WHAT THE TASK ASKS
All entries must be transcribed exactly, down to the last character.
%%
/-- A result put into a context. -/
def applyPut (c0 : Ctx) (run : Mask) (sep : Nat) (c : Ctx) (p : Put) : Ctx :=
  if isG p.d then
    if p.w = 64 then
      writeG c0 (p.d.toNat + 1) run sep (fun l => BitVec.ofNat 32 (p.v l / 2 ^ 32))
        (writeG c0 p.d.toNat run sep (fun l => BitVec.ofNat 32 (p.v l)) c)
    else writeG c0 p.d.toNat run sep (fun l => BitVec.ofNat 32 (p.v l)) c
  else if isK p.d then writeK (p.d.toNat - 96) sep (asK p (p.v (lowLane run))) c
  else c

theorem gAt_writeG (c0 : Ctx) (n : Nat) (run : Mask) (sep : Nat) (f : Nat → W32) (c : Ctx) (m : Nat) (hm : m < 96) :
    gAt (writeG c0 n run sep f c) m =
      if m = n then { val := lanesOf fun l => if bitAt run l then f l else if bitAt (gAt c n).live l then lane (gAt c n).val l else 0,
                      live := (gAt c n).live ||| run, resident := true }
      else gAt c m := by
  simp only [writeG, storeG]
  rw [gAt_setGReg _ _ _ _ hm]
  rfl

theorem writeG_rest (c0 : Ctx) (n : Nat) (run : Mask) (sep : Nat) (f : Nat → W32) (c : Ctx) :
    writeG c0 n run sep f c = { c with
      g := (writeG c0 n run sep f c).g, haz := (writeG c0 n run sep f c).haz, ops := (writeG c0 n run sep f c).ops } := by
  simp only [writeG, storeG]
  rw [setGReg_rest]
  rfl

theorem writeG_k (c0 : Ctx) (n : Nat) (run : Mask) (sep : Nat) (f : Nat → W32) (c : Ctx) (m : Nat) :
    kAt (writeG c0 n run sep f c) m = kAt c m := by
  rw [writeG_rest]; rfl

theorem flights_writeG (c0 : Ctx) (n : Nat) (run : Mask) (sep : Nat) (f : Nat → W32) (c : Ctx) :
    flights (writeG c0 n run sep f c) = flights c := by
  rw [← flights_claim c0 (.g n) run sep none c]
  simp only [writeG, storeG]
  rw [setGReg_rest]
  rfl

theorem writeK_rest (n : Nat) (sep : Nat) (x : W64) (c : Ctx) :
    writeK n sep x c = { c with k := (writeK n sep x c).k, haz := (writeK n sep x c).haz, ops := (writeK n sep x c).ops } := by
  simp only [writeK, setKReg]; split <;> rfl

theorem flights_writeK (n : Nat) (sep : Nat) (x : W64) (c : Ctx) : flights (writeK n sep x c) = flights c := by
  rw [← flights_claim c (.k n) allLanes sep none c]
  simp only [writeK, setKReg]; split <;> rfl

theorem gAt_writeK (n : Nat) (sep : Nat) (x : W64) (c : Ctx) (m : Nat) : gAt (writeK n sep x c) m = gAt c m := by
  rw [writeK_rest]; rfl

theorem kAt_writeK (n : Nat) (sep : Nat) (x : W64) (c : Ctx) (m : Nat) (hn : n < 24) :
    kAt (writeK n sep x c) m = if m = n then x else kAt c m := by
  simp only [writeK]
  rw [kAt_setKReg _ _ _ _ hn]
  rfl

theorem bitAt_or {w : Nat} (a b : BitVec w) (i : Nat) : bitAt (a ||| b) i = (bitAt a i || bitAt b i) := by simp [bitAt]

theorem putG_snoc (ps : List Put) (p : Put) (n : Nat) : putG (ps ++ [p]) n = if p.coversG n then some p else putG ps n := by
  simp only [putG, List.reverse_append, List.reverse_cons, List.reverse_nil, List.nil_append, List.singleton_append,
    List.find?_cons]
  split <;> simp_all

theorem putK_snoc (ps : List Put) (p : Put) (n : Nat) :
    putK (ps ++ [p]) n = if isK p.d && decide (p.d.toNat = 96 + n) then some p else putK ps n := by
  simp only [putK, List.reverse_append, List.reverse_cons, List.reverse_nil, List.nil_append, List.singleton_append,
    List.find?_cons]
  split <;> simp_all

theorem changed_nil (c : Ctx) (run : Mask) : Changed c c run [] where
  rest := rfl
  flights := rfl
  value := by intros; rfl
  live := by intros; simp [putG]
  resident := by intros; simp [putG]
  k := by intros; rfl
%%
RESULT OF THIS TASK
/-- A result put into a context. -/
def applyPut (c0 : Ctx) (run : Mask) (sep : Nat) (c : Ctx) (p : Put) : Ctx :=
  if isG p.d then
    if p.w = 64 then
      writeG c0 (p.d.toNat + 1) run sep (fun l => BitVec.ofNat 32 (p.v l / 2 ^ 32))
        (writeG c0 p.d.toNat run sep (fun l => BitVec.ofNat 32 (p.v l)) c)
    else writeG c0 p.d.toNat run sep (fun l => BitVec.ofNat 32 (p.v l)) c
  else if isK p.d then writeK (p.d.toNat - 96) sep (asK p (p.v (lowLane run))) c
  else c

theorem gAt_writeG (c0 : Ctx) (n : Nat) (run : Mask) (sep : Nat) (f : Nat → W32) (c : Ctx) (m : Nat) (hm : m < 96) :
    gAt (writeG c0 n run sep f c) m =
      if m = n then { val := lanesOf fun l => if bitAt run l then f l else if bitAt (gAt c n).live l then lane (gAt c n).val l else 0,
                      live := (gAt c n).live ||| run, resident := true }
      else gAt c m := by
  simp only [writeG, storeG]
  rw [gAt_setGReg _ _ _ _ hm]
  rfl

theorem writeG_rest (c0 : Ctx) (n : Nat) (run : Mask) (sep : Nat) (f : Nat → W32) (c : Ctx) :
    writeG c0 n run sep f c = { c with
      g := (writeG c0 n run sep f c).g, haz := (writeG c0 n run sep f c).haz, ops := (writeG c0 n run sep f c).ops } := by
  simp only [writeG, storeG]
  rw [setGReg_rest]
  rfl

theorem writeG_k (c0 : Ctx) (n : Nat) (run : Mask) (sep : Nat) (f : Nat → W32) (c : Ctx) (m : Nat) :
    kAt (writeG c0 n run sep f c) m = kAt c m := by
  rw [writeG_rest]; rfl

theorem flights_writeG (c0 : Ctx) (n : Nat) (run : Mask) (sep : Nat) (f : Nat → W32) (c : Ctx) :
    flights (writeG c0 n run sep f c) = flights c := by
  rw [← flights_claim c0 (.g n) run sep none c]
  simp only [writeG, storeG]
  rw [setGReg_rest]
  rfl

theorem writeK_rest (n : Nat) (sep : Nat) (x : W64) (c : Ctx) :
    writeK n sep x c = { c with k := (writeK n sep x c).k, haz := (writeK n sep x c).haz, ops := (writeK n sep x c).ops } := by
  simp only [writeK, setKReg]; split <;> rfl

theorem flights_writeK (n : Nat) (sep : Nat) (x : W64) (c : Ctx) : flights (writeK n sep x c) = flights c := by
  rw [← flights_claim c (.k n) allLanes sep none c]
  simp only [writeK, setKReg]; split <;> rfl

theorem gAt_writeK (n : Nat) (sep : Nat) (x : W64) (c : Ctx) (m : Nat) : gAt (writeK n sep x c) m = gAt c m := by
  rw [writeK_rest]; rfl

theorem kAt_writeK (n : Nat) (sep : Nat) (x : W64) (c : Ctx) (m : Nat) (hn : n < 24) :
    kAt (writeK n sep x c) m = if m = n then x else kAt c m := by
  simp only [writeK]
  rw [kAt_setKReg _ _ _ _ hn]
  rfl

theorem bitAt_or {w : Nat} (a b : BitVec w) (i : Nat) : bitAt (a ||| b) i = (bitAt a i || bitAt b i) := by simp [bitAt]

theorem putG_snoc (ps : List Put) (p : Put) (n : Nat) : putG (ps ++ [p]) n = if p.coversG n then some p else putG ps n := by
  simp only [putG, List.reverse_append, List.reverse_cons, List.reverse_nil, List.nil_append, List.singleton_append,
    List.find?_cons]
  split <;> simp_all

theorem putK_snoc (ps : List Put) (p : Put) (n : Nat) :
    putK (ps ++ [p]) n = if isK p.d && decide (p.d.toNat = 96 + n) then some p else putK ps n := by
  simp only [putK, List.reverse_append, List.reverse_cons, List.reverse_nil, List.nil_append, List.singleton_append,
    List.find?_cons]
  split <;> simp_all

theorem changed_nil (c : Ctx) (run : Mask) : Changed c c run [] where
  rest := rfl
  flights := rfl
  value := by intros; rfl
  live := by intros; simp [putG]
  resident := by intros; simp [putG]
  k := by intros; rfl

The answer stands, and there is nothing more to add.